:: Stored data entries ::
========

-- ==== Sys2Proof/Tests/Slice0.lean ====
section
/-! SUPPORT. Tests with expected values from spec/95_test_vectors.md (its vector is named beside each),
the WellFormed smoke test, and for every statement with hypotheses a state that meets them. -/

namespace Sys2Proof.Tests

open Sys2Proof Sys2Proof.Machine

/-! ## Small states -/

/-- An idle block of `w` words per bank at BASE 0x40000000, with the operands given; the result banks
hold markers (section 2.7 of the vectors). -/
def idle (w a b n : Nat) : State :=
  { State.resetWith { capW := BitVec.ofNat 16 w, base := 0x40000000 } with
    a := bankOfNat w a
    b := bankOfNat w b
    n := bankOfNat w n
    res := bankOfNat w 0xDEAD0003
    x := bankOfNat w 0xDEAD0004
    y := bankOfNat w 0xDEAD0005 }

/-- That block with the command word accepted and CTRL.IE = 1. -/
def busyOn (cmd : Word) (w a b n : Nat) : State :=
  { idle w a b n with cmd := cmd, busy := true, ie := true }

/-- That block with a command completed without error and CTRL.IE = 1. -/
def doneOn (w a b n : Nat) : State :=
  { idle w a b n with cmd := 1, done := true, ie := true }

/-- The state with these turns to come. -/
def thenTurns (ts : List Turn) (s : State) : State := { s with agenda := ts }

/-- A read of 4 bytes at an offset of these blocks. -/
def rdAt (off : Nat) : Turn := .host (.read (0x40000000 + off) 4)

/-- A write of 4 bytes at an offset of these blocks. -/
def wrAt (off : Nat) (v : Word) : Turn := .host (.write (0x40000000 + off) 4 v)

/-- The next state, if there is one. -/
def nextOf (o : Host.Outcome State Fault Refusal) : Option State :=
  match o with
  | .next t => some t
  | .fault _ => none
  | .refused _ => none

/-- STATUS, RES, X, Y and SIGNS after a step, as the vectors list them. -/
def results (o : Host.Outcome State Fault Refusal) : Option (Nat × Nat × Nat × Nat × Nat) :=
  (nextOf o).map fun t =>
    (t.statusWord.toNat, t.resVal, bankVal t.x, bankVal t.y, t.signsWord.toNat)

/-! ## Decoding: words from the encodings of the opcode table, bit by bit (V-ENC) -/

theorem test_decode_montmul : decode 0b00000000000000000000000000000001#32 = .ok .montmul := by decide
theorem test_decode_tomont : decode 0b00000000000000000000000000000010#32 = .ok .tomont := by decide
theorem test_decode_modexp : decode 0b00000000000000000000000000000011#32 = .ok .modexp := by decide
theorem test_decode_modinv : decode 0b00000000000000000000000000000100#32 = .ok .modinv := by decide
theorem test_decode_xgcd : decode 0b00000000000000000000000000000101#32 = .ok .xgcd := by decide

/-- V-ENC-6 to V-ENC-11. -/
theorem test_decode_rejects :
    decode 0b00000000000000000000000000000000#32 = .error .opcodeZero ∧
    decode 0b00000000000000000000000000000110#32 = .error .opcodeReserved ∧
    decode 0b00000000000000000000000000001111#32 = .error .opcodeReserved ∧
    decode 0b00000000000000000000000000010011#32 = .error .reservedBitsSet ∧
    decode 0b10000000000000000000000000000001#32 = .error .reservedBitsSet ∧
    decode 0b00000000000000000000000000010000#32 = .error .reservedBitsSet := by decide

theorem test_decodeTableWord :
    decodeTableWord 32 3 = some .modexp ∧ decodeTableWord 8 5 = some .xgcd ∧
    decodeTableWord 32 0x80000001 = none := by decide

/-! ## WellFormed: each check refuses an ill-formed term -/

theorem test_wf_config_accepts : Config.wf { capW := 0xFFFF, base := 0x40000000 } = true := by decide
theorem test_wf_config_no_words : Config.wf { capW := 0, base := 0 } = false := by decide
theorem test_wf_config_base : Config.wf { capW := 1, base := 2 } = false := by decide
theorem test_wf_access_accepts : accessWf { capW := 1, base := 8 } 8 4 = true := by decide
theorem test_wf_access_below : accessWf { capW := 1, base := 8 } 4 4 = false := by decide
theorem test_wf_access_width : accessWf { capW := 1, base := 8 } 8 2 = false := by decide
theorem test_wf_access_alignment : accessWf { capW := 1, base := 8 } 10 4 = false := by decide
theorem test_wf_hostOp :
    HostOp.wf { capW := 1, base := 0 } (.read 0 1) = false ∧
    HostOp.wf { capW := 1, base := 0 } (.write 1 4 7) = false := by decide
theorem test_wf_turn :
    Turn.wf { capW := 1, base := 0 } (.host (.read 0 8)) = false ∧
    Turn.wf { capW := 1, base := 0 } .engine = true := by decide
theorem test_wf_word :
    legalWord 0 = false ∧ legalWord 6 = false ∧ legalWord 15 = false ∧ legalWord 0x13 = false ∧
    legalWord 1 = true ∧ legalWord 5 = true := by decide

/-! ## The commands -/

/-- V-MM-1. -/
theorem test_montmul_value :
    results (exec .montmul (busyOn 1 1 65 42 3233)) =
      some (0x02, 1178, 0xDEAD0004, 0xDEAD0005, 0) := by decide

/-- V-MM-17: the even modulus is reported before the range error. -/
theorem test_montmul_even_before_range :
    results (exec .montmul (busyOn 1 1 9 1 8)) =
      some (0x32, 0xDEAD0003, 0xDEAD0004, 0xDEAD0005, 0) := by decide

/-- V-TM-8: B is not read. -/
theorem test_tomont_ignores_b :
    results (exec .tomont (busyOn 2 1 6 0xFFFFFFFF 7)) =
      some (0x02, 3, 0xDEAD0004, 0xDEAD0005, 0) := by decide

/-- V-TM-13, two words per bank. -/
theorem test_tomont_two_words :
    results (exec .tomont (busyOn 2 2 42 0 0xFFFFFFEA00000055)) =
      some (0x02, 0x0000039BFFFFF20E, 0xDEAD0004, 0xDEAD0005, 0) := by decide

/-- V-ME-12. -/
theorem test_modexp_large_exponent :
    results (exec .modexp (busyOn 3 1 2 0xFFFFFFFF 0xFFFFFFFB)) =
      some (0x02, 32, 0xDEAD0004, 0xDEAD0005, 0) := by decide

/-- V-ME-28: an exponent with only an upper word. -/
theorem test_modexp_upper_word :
    results (exec .modexp (busyOn 3 2 2 0x0000000100000000 0x00000000FFFFFFFB)) =
      some (0x02, 64, 0xDEAD0004, 0xDEAD0005, 0) := by decide

/-- V-INV-1 (the document's own example S1). -/
theorem test_modinv_rsa :
    results (exec .modinv (busyOn 4 1 17 0 3120)) =
      some (0x02, 2753, 0xDEAD0004, 0xDEAD0005, 0) := by decide

/-- V-INV-7: A = 0 wins over N = 1. -/
theorem test_modinv_of_zero :
    results (exec .modinv (busyOn 4 1 0 0 1)) =
      some (0x12, 0xDEAD0003, 0xDEAD0004, 0xDEAD0005, 0) := by decide

/-- V-XG-1. -/
theorem test_xgcd_signs :
    results (exec .xgcd (busyOn 5 1 240 46 0)) = some (0x02, 2, 0x9, 0x2F, 0x1) := by decide

/-- V-XG-17: a large negative coefficient. -/
theorem test_xgcd_large_coefficient :
    results (exec .xgcd (busyOn 5 1 0xFFFFFFFF 2 0)) =
      some (0x02, 1, 0x1, 0x7FFFFFFF, 0x2) := by decide

/-- V-ENC-9: 0x13 is not run as MODEXP. -/
theorem test_illegal_word :
    results (step (busyOn 0x13 1 1 1 7)) =
      some (0x52, 0xDEAD0003, 0xDEAD0004, 0xDEAD0005, 0) := by decide

/-! ## Host accesses -/

/-- V-HA-17: START, then STATUS and CMD. -/
theorem test_start :
    (nextOf (runSteps 3 (thenTurns [wrAt 0x000 3, rdAt 0x004, rdAt 0x000] (idle 1 3 4 7)))).map
      State.readLog = some [3, 1] := by decide

/-- V-HA-18 and V-HA-19: writes to A and CMD are dropped while busy. -/
theorem test_writes_dropped :
    (nextOf (runSteps 4 (thenTurns [wrAt 0x100 5, rdAt 0x100, wrAt 0x000 4, rdAt 0x000]
      (busyOn 3 1 3 4 7)))).map State.readLog = some [3, 3] := by decide

/-- V-HA-12: only bit 0 of CTRL is kept. -/
theorem test_ctrl :
    (nextOf (runSteps 4 (thenTurns [wrAt 0x008 0xFFFFFFFF, rdAt 0x008, wrAt 0x008 0xFFFFFFFE,
      rdAt 0x008] (idle 1 0 0 0)))).map State.readLog = some [0, 1] := by decide

/-- V-HA-23 and V-HA-24: no ACK with bit 1 clear; ACK clears DONE. -/
theorem test_ack :
    (nextOf (runSteps 4 (thenTurns [wrAt 0x004 0xFFFFFFFD, rdAt 0x004, wrAt 0x004 2, rdAt 0x004]
      (doneOn 1 0 0 0)))).map State.readLog = some [0, 2] := by decide

/-- V-HA-14: B is written, RES is read-only; V-HA-7: 0 above the block. -/
theorem test_bank_words :
    (nextOf (runSteps 5 (thenTurns [wrAt 0x104 4, wrAt 0x10C 0x99, rdAt 0x104, rdAt 0x10C,
      rdAt 0x118] (idle 1 0 0 0)))).map State.readLog = some [0, 0xDEAD0003, 4] := by decide

/-- V-WB-1 and V-WB-4: the bus accesses of WR N and RD RES with two words per bank. -/
theorem test_whole_bank_notation :
    wr { capW := 2, base := 0x40000000 } .n 3233 = [wrAt 0x110 0x00000CA1, wrAt 0x114 0] ∧
    rd { capW := 2, base := 0x40000000 } .res = [rdAt 0x118, rdAt 0x11C] := by decide

/-- R51, FROMMONT: B becomes 1 and MONTMUL starts. -/
theorem test_fromMont :
    fromMont { capW := 1, base := 0x40000000 } = [wrAt 0x104 1, wrAt 0x000 1] := by decide

/-- R51: WAIT polls STATUS; the error number of V-INV-7's STATUS. -/
theorem test_wait_and_err :
    waitPolls { capW := 1, base := 0x40000000 } 2 = [rdAt 0x004, rdAt 0x004] ∧
    errOf 0x12 = 1 ∧ ackOp { capW := 1, base := 0x40000000 } = [wrAt 0x004 2] ∧
    ieOn { capW := 1, base := 0x40000000 } = [wrAt 0x008 1] ∧
    ieOff { capW := 1, base := 0x40000000 } = [wrAt 0x008 0] := by decide

/-! ## The reference datapaths -/

/-- The trace of V-MM-1: S after the steps 0, 1, 6 and 31. -/
theorem test_montAcc_trace :
    montAcc 65 42 3233 1 = 21 ∧ montAcc 65 42 3233 2 = 1627 ∧ montAcc 65 42 3233 7 = 577 ∧
    montAcc 65 42 3233 32 = 1178 ∧ montRadix2 32 65 42 3233 = 1178 := by decide

/-- The trace of V-ME-1: acc after the bits 4, 3 and 0, RR, and the result. -/
theorem test_ladder_trace :
    ladderScan 32 3233 0b1 716 1 1155 = 716 ∧ ladderScan 32 3233 0b10 716 2 1155 = 1278 ∧
    ladderScan 32 3233 17 716 5 1155 = 2382 ∧ modDouble 3233 64 = 2029 ∧
    montProd 32 2382 1 3233 = 2790 := by decide

/-- The trace of S1: the triples after step 2. -/
theorem test_xgcd_trace :
    xgcdIter 17 3120 2 = (⟨1, 0, 17⟩, ⟨-183, 1, 9⟩) := by decide

/-! ## Reset and the host's interface -/

/-- R30, V-HA-1 to V-HA-5. -/
theorem test_reset_reads :
    (nextOf (runSteps 5 (thenTurns [rdw Config.resetDefault 0x000, rdw Config.resetDefault 0x004,
      rdw Config.resetDefault 0x008, rdw Config.resetDefault 0x00C, rdw Config.resetDefault 0x010]
      State.reset))).map State.readLog = some [0, 1, 0, 0, 0] := by decide

/-- R59, R81: the first step after reset with XGCD's word placed; gcd(0, 0) = 0 (V-XG-4). -/
theorem test_first_command_after_reset :
    results (step (State.reset.withFetchWord 32 5)) = some (0x02, 0, 1, 0, 0) := by decide

/-! ## Witnesses: for each statement with hypotheses, states that meet them, each clause at a boundary -/

theorem witness_EngineStepRunsTheDecodedCommand :
    (busyOn 3 1 3 4 7).busy = true ∧ decode (busyOn 3 1 3 4 7).cmd = .ok .modexp ∧
    (busyOn 3 1 3 4 7).agenda = [] ∧
    (thenTurns [.engine, .reset] (busyOn 3 1 3 4 7)).agenda = .engine :: [.reset] := by decide

theorem witness_IllegalWordCompletesWithIllegalCommand :
    (busyOn 0 1 1 1 0).EngineTurn ∧ (busyOn 0 1 1 1 0).busy = true ∧
    (busyOn 0 1 1 1 0).cmd.extractLsb' 0 4 = 0 ∧
    (busyOn 6 1 1 1 0).EngineTurn ∧ 6 ≤ ((busyOn 6 1 1 1 0).cmd.extractLsb' 0 4).toNat ∧
    (thenTurns [.engine] (busyOn 0x11 1 1 1 0)).EngineTurn ∧
    (busyOn 0x11 1 1 1 0).cmd.extractLsb' 4 28 ≠ 0 ∧
    (busyOn 0x80000001 1 1 1 0).cmd.extractLsb' 4 28 ≠ 0 := by decide

theorem witness_IdleEngineTurnChangesNothing :
    (idle 1 1 2 3).EngineTurn ∧ (idle 1 1 2 3).busy = false ∧
    (thenTurns [.engine, .reset] (idle 1 1 2 3)).EngineTurn := by decide

theorem witness_EveryCommandCompletesAtTheEngineTurn :
    (busyOn 5 1 240 46 0).EngineTurn ∧ (busyOn 5 1 240 46 0).busy = true ∧
    (thenTurns [.engine] (busyOn 0 1 0 0 0)).EngineTurn ∧
    (thenTurns [.engine] (busyOn 0 1 0 0 0)).busy = true := by decide

/-- N = 0; N even; A = N; B = N; A and B below N; the smallest modulus. -/
theorem witness_MontmulGivesTheMontgomeryProduct :
    (busyOn 1 1 5 1 0).Inv ∧ (busyOn 1 1 5 1 0).opN = 0 ∧
    (busyOn 1 1 9 1 8).Inv ∧ (busyOn 1 1 9 1 8).opN ≠ 0 ∧ (busyOn 1 1 9 1 8).opN % 2 = 0 ∧
    (busyOn 1 1 7 1 7).Inv ∧ (busyOn 1 1 7 1 7).opN % 2 = 1 ∧
    (busyOn 1 1 7 1 7).opN ≤ (busyOn 1 1 7 1 7).opA ∧
    (busyOn 1 1 1 7 7).Inv ∧ (busyOn 1 1 1 7 7).opN ≤ (busyOn 1 1 1 7 7).opB ∧
    (busyOn 1 1 6 6 7).Inv ∧ (busyOn 1 1 6 6 7).opN % 2 = 1 ∧
    (busyOn 1 1 6 6 7).opA < (busyOn 1 1 6 6 7).opN ∧
    (busyOn 1 1 6 6 7).opB < (busyOn 1 1 6 6 7).opN ∧
    (busyOn 1 1 0 0 1).Inv ∧ (busyOn 1 1 0 0 1).opN % 2 = 1 ∧
    (busyOn 1 1 0 0 1).opA < (busyOn 1 1 0 0 1).opN := by
  and_intros <;> decide

theorem witness_TomontGivesTheMontgomeryForm :
    (busyOn 2 1 0 0 0).Inv ∧ (busyOn 2 1 0 0 0).opN = 0 ∧
    (busyOn 2 1 9 0 8).Inv ∧ (busyOn 2 1 9 0 8).opN ≠ 0 ∧ (busyOn 2 1 9 0 8).opN % 2 = 0 ∧
    (busyOn 2 1 7 0 7).Inv ∧ (busyOn 2 1 7 0 7).opN % 2 = 1 ∧
    (busyOn 2 1 7 0 7).opN ≤ (busyOn 2 1 7 0 7).opA ∧
    (busyOn 2 1 6 0 7).Inv ∧ (busyOn 2 1 6 0 7).opN % 2 = 1 ∧
    (busyOn 2 1 6 0 7).opA < (busyOn 2 1 6 0 7).opN := by
  and_intros <;> decide

theorem witness_ModexpGivesThePower :
    (busyOn 3 1 2 3 0).Inv ∧ (busyOn 3 1 2 3 0).opN = 0 ∧
    (busyOn 3 1 2 3 10).Inv ∧ (busyOn 3 1 2 3 10).opN ≠ 0 ∧ (busyOn 3 1 2 3 10).opN % 2 = 0 ∧
    (busyOn 3 1 65 17 3233).Inv ∧ (busyOn 3 1 65 17 3233).opN % 2 = 1 := by decide

theorem witness_ModexpReducesALargeBase :
    (busyOn 3 1 7 3 7).Inv ∧ (busyOn 3 1 7 3 7).opN % 2 = 1 ∧
    (busyOn 3 1 7 3 7).opN ≤ (busyOn 3 1 7 3 7).opA := by decide

theorem witness_ModexpOfZeroExponentIsOne :
    (busyOn 3 1 0 0 7).Inv ∧ (busyOn 3 1 0 0 7).opN % 2 = 1 ∧ (busyOn 3 1 0 0 7).opB = 0 ∧
    1 < (busyOn 3 1 0 0 7).opN ∧ (busyOn 3 1 0 0 1).Inv ∧ (busyOn 3 1 0 0 1).opB = 0 ∧
    (busyOn 3 1 0 0 1).opN = 1 := by decide

/-- N = 0; A = 0; gcd 3; gcd 1 with an even modulus; N = 1. -/
theorem witness_ModinvGivesTheInverse :
    (busyOn 4 1 4 0 0).Inv ∧ (busyOn 4 1 4 0 0).opN = 0 ∧
    (busyOn 4 1 0 0 1).Inv ∧ (busyOn 4 1 0 0 1).opN ≠ 0 ∧ (busyOn 4 1 0 0 1).opA = 0 ∧
    (busyOn 4 1 6 0 9).Inv ∧ (busyOn 4 1 6 0 9).opN ≠ 0 ∧ (busyOn 4 1 6 0 9).opA ≠ 0 ∧
    Nat.gcd (busyOn 4 1 6 0 9).opA (busyOn 4 1 6 0 9).opN ≠ 1 ∧
    (busyOn 4 1 3 0 8).Inv ∧ (busyOn 4 1 3 0 8).opN ≠ 0 ∧ (busyOn 4 1 3 0 8).opA ≠ 0 ∧
    Nat.gcd (busyOn 4 1 3 0 8).opA (busyOn 4 1 3 0 8).opN = 1 ∧
    (busyOn 4 1 5 0 1).Inv ∧ Nat.gcd (busyOn 4 1 5 0 1).opA (busyOn 4 1 5 0 1).opN = 1 := by
  and_intros <;> decide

========

:: ABOUT THIS TASK ::
Reproduce, word for word and in full, only the lines above that start at the line with "to come. -/" and run through the line with "bit (V-ENC) -/", both ends included.

:: ANSWER ::
/-- The state with these turns to come. -/
def thenTurns (ts : List Turn) (s : State) : State := { s with agenda := ts }

/-- A read of 4 bytes at an offset of these blocks. -/
def rdAt (off : Nat) : Turn := .host (.read (0x40000000 + off) 4)

/-- A write of 4 bytes at an offset of these blocks. -/
def wrAt (off : Nat) (v : Word) : Turn := .host (.write (0x40000000 + off) 4 v)

/-- The next state, if there is one. -/
def nextOf (o : Host.Outcome State Fault Refusal) : Option State :=
  match o with
  | .next t => some t
  | .fault _ => none
  | .refused _ => none

/-- STATUS, RES, X, Y and SIGNS after a step, as the vectors list them. -/
def results (o : Host.Outcome State Fault Refusal) : Option (Nat × Nat × Nat × Nat × Nat) :=
  (nextOf o).map fun t =>
    (t.statusWord.toNat, t.resVal, bankVal t.x, bankVal t.y, t.signsWord.toNat)

/-! ## Decoding: words from the encodings of the opcode table, bit by bit (V-ENC) -/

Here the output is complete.